Geo: Repository verification gets stuck when all projects have been verified at least once
Summary
Doing some investigation in the repository verification on staging (gitlab-com/migration#426 (closed)), I noticed that the same projects were constantly getting selected to be re-verified over and over on the primary node.
Once we have verified all projects for the first time we start looking for projects that have an outdated checksum.
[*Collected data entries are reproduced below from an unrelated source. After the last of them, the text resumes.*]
-- ==== Sys2Proof/Machine/Ops.lean ====
section
/-! DEFINITION. The shared operations: the calls of the transport and the delay primitive (00_scope.md R8), the
micro-operations REG, NIB and BYTE (40_sequencer.md R59, R60, R61), how a request begins and ends (10_state.md R22;
60_exceptions.md R93, R94, R96), and the probe and emission loops (42_address.md R77; 43_layout.md R88). -/

namespace Sys2Proof.Machine

/-- A piece of a request: it runs on the state and either goes on with a value or stops at the first failing transport
call, with the state written so far kept (00_scope.md R9; 60_exceptions.md R94). -/
abbrev Op := EStateM TransportError State

/-! ### The transport and the delay primitive -/

/-- The transport's answer to the next call: free in both cases (00_scope.md R4; log 3). -/
def State.answerTo (s : State) (c : Call) : Answer :=
  match s.bus with
  | a :: _ => a
  | [] => Config.freeAnswer s.trace c

/-- The event that a call answered `r` leaves in the trace (00_scope.md R5). -/
def callEvent (c : Call) (r : Answer) : Event :=
  match c with
  | .write a v => .write a v
  | .read a => .read a r

/-- The state after a call answered `r`: the answer is used up and the event has happened, whatever the answer
(60_exceptions.md R99). -/
def State.afterCall (s : State) (c : Call) (r : Answer) : State :=
  { s with bus := s.bus.tail, trace := s.trace ++ [callEvent c r] }

/-- One call of the transport: `ok` goes on with the byte, `err(e)` raises `TransportError(e)`
(00_scope.md R8, R9; 20_memory.md R29, R30). -/
def busCall (c : Call) : Op Byte := fun s =>
  match s.answerTo c with
  | .ok b => .ok b (s.afterCall c (.ok b))
  | .err e => .error e (s.afterCall c (.err e))

/-- `Write(a, v)`, raising on error (00_scope.md R8, R9; 20_memory.md R29). -/
def busWrite (a : DevAddr) (v : Byte) : Op Unit := do
  let _ ← busCall (.write a v)
  return ()

/-- `Read(a)`, raising on error (00_scope.md R8; 20_memory.md R30). -/
def busRead (a : DevAddr) : Op Byte := busCall (.read a)

/-- The state after a delay: the event has happened. -/
def State.afterDelay (s : State) (ms : Ms) : State := { s with trace := s.trace ++ [.delay ms] }

/-- `Delay(ms)`: an event with no duration that always returns (20_memory.md R31; log 13). -/
def delay (ms : Ms) : Op Unit := modify fun s => s.afterDelay ms

/-! ### The micro-operations -/

/-- `REG(v)` (40_sequencer.md R59). -/
def reg (v : Byte) : Op Unit := do
  let s ← get
  busWrite s.addr v
  delay s.params.tWrite

/-- `NIB(n)`: `BL` and `RS` are read once, when the strobe starts (40_sequencer.md R60). -/
def nib (n : Nibble) : Op Unit := do
  let s ← get
  let x := wire n s.bl 0 s.rs
  reg x
  reg (x ||| EN)
  reg x

/-- `BYTE(b, rs)`: `RS` first, then the high nibble, then the low nibble (40_sequencer.md R61). -/
def byteTransfer (b : Byte) (rs : Bit) : Op Unit := do
  modify fun s => s.setRs rs
  nib (highNibble b)
  nib (lowNibble b)

/-- `CMD(b) = BYTE(b, 0)` (40_sequencer.md R61). -/
def cmd (b : Byte) : Op Unit := byteTransfer b 0

/-- `DAT(b) = BYTE(b, 1)` (40_sequencer.md R61). -/
def dat (b : Byte) : Op Unit := byteTransfer b 1

/-! ### The raw nibbles of INIT -/

/-- One preamble nibble and its gap (41_lcd_ops.md R68). -/
def preambleNibble (n : Nibble) : Op Unit := do
  nib n
  delay Config.tInitGap

/-- `N_PRE3` as a number (00_scope.md R3). -/
def preambleCount : PreambleCount → Nat
  | .two => 2
  | .three => 3

/-- `repeat n times: NIB(0x3); Delay(T_INIT_GAP)` (41_lcd_ops.md R68). -/
def preamble3 : Nat → Op Unit
  | 0 => pure ()
  | n + 1 => do
    preambleNibble 0x3
    preamble3 n

/-! ### The probe -/

/-- `probe()` over the candidates that are left: the first that accepts, or none (42_address.md R77). -/
def probeFrom : List DevAddr → Op (Option DevAddr)
  | [] => pure none
  | a :: rest => do
    busWrite a patternOnes
    let r1 ← busRead a
    busWrite a patternZero
    let r2 ← busRead a
    if signatureMatches r1 r2 then pure (some a) else probeFrom rest

/-- `probe()` (42_address.md R77). -/
def probeBus : Op (Option DevAddr) := probeFrom candidates

/-! ### The emission of text -/

/-- Character `k` at the address `p`: a positioning command if it is needed, then the data byte (43_layout.md R88). -/
def emitChar (prev : Option Byte) (p : Byte) (t : Byte) : Op Unit := do
  if needsPosition prev p then cmd p
  dat t

/-- The loop of `emit` from character `k` on, `prev` being the address of the character before (43_layout.md R88). -/
def emitFrom (mode : WrapOtherRows) (col : Byte) (row : Row) : Nat → Option Byte → List Byte → Op Unit
  | _, _, [] => pure ()
  | k, prev, t :: rest => do
    emitChar prev (cellAddr mode k col row) t
    emitFrom mode col row (k + 1) (some (cellAddr mode k col row)) rest

/-- `emit(col, row, t)` (43_layout.md R88). -/
def emit (col : Byte) (row : Row) (text : List Byte) : Op Unit := do
  let s ← get
  match text with
  | [] => cmd (caddr col.toNat row)
  | t :: rest => emitFrom s.params.wrapOtherRows col row 0 none (t :: rest)

/-! ### How a request begins and ends -/

/-- Delivering a response ends the request and sets `SEQ <- IDLE` (60_exceptions.md R93; 10_state.md R22). -/
def State.respond (s : State) (r : Response) : State :=
  { s with replies := s.replies ++ [r], seq := .idle }

/-- `raise TransportError(e)`, the one way a request is cut short: `SEQ_BROKEN <- 1`, the error passed on unmodified,
nothing rolled back (60_exceptions.md R94, R99). There is no return from it: the next request is accepted as from any
other IDLE state (60_exceptions.md R100). -/
def State.raiseTransportError (s : State) (e : TransportError) : State :=
  s.breakSequence.respond { code := .transportError, value := 0, err := some e }

/-- The response to an illegal request: no event and no state change (60_exceptions.md R96; log 10). -/
def State.rejectIllegal (s : State) : State :=
  s.respond { code := .illegalRequest, value := 0, err := none }

/-- How a request ends: `respond(code, value)`, or the raised error (00_scope.md R8; 60_exceptions.md R94). -/
def settle (r : EStateM.Result TransportError State (Code × Byte)) : State :=
  match r with
  | .ok (code, value) s => s.respond { code := code, value := value, err := none }
  | .error e s => s.raiseTransportError e

/-- One request: accepted only when `SEQ = IDLE`, run to completion, answered with one response (10_state.md R22;
00_scope.md R2). Running it while `SEQ = BUSY` is refused (60_exceptions.md R105; log 8). -/
def request (body : Op (Code × Byte)) (s : State) : Outcome :=
  match s.seq with
  | .idle => .next (settle (body s.accept))
  | .busy => .refused .interleaved

end Sys2Proof.Machine
end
To get the outdated projects to re-verify, we find projects that have an empty repository or wiki checksum ignoring repositories/wikis that have previously verification has failed, and limit it to a batch size of 1000:
SELECT
"projects"."id"
FROM
"projects"
INNER JOIN "project_repository_states" ON "project_repository_states"."project_id" = "projects"."id"
WHERE ("project_repository_states"."repository_verification_checksum" IS NULL
AND "project_repository_states"."last_repository_verification_failure" IS NULL
OR "project_repository_states"."wiki_verification_checksum" IS NULL
AND "project_repository_states"."last_wiki_verification_failure" IS NULL)
ORDER BY
projects.last_repository_updated_at ASC NULLS LAST
LIMIT 1000;
The problem with the query above is that we do not filter projects that have wiki disabled:
[ stg ] production> finder = Geo::RepositoryVerificationFinder.new
[ stg ] production> project = finder.find_outdated_projects(batch_size: 1000).take
=> #<Project id:3063907>
[ stg ] production> project.repository_state.repository_checksum_outdated?
=> false
[ stg ] production> project.repository_state.wiki_checksum_outdated?
=> false
[ stg ] production> project.repository_state
=> #<ProjectRepositoryState id: 4, project_id: 3063907, repository_verification_checksum: "0000000000000000000000000000000000000000", wiki_verification_checksum: nil, last_repository_verification_failure: nil, last_wiki_verification_failure: nil>
[ stg ] production> project.wiki_enabled?
=> false
When we have 1000 projects with wiki disabled, we'll always query the same 1000 projects, never moving forward. This happens because we skip the checksum verification for the wiki repository when the project has wiki disabled:
def perform(project_id)
return unless Gitlab::Geo.primary?
@project = Project.find_by(id: project_id)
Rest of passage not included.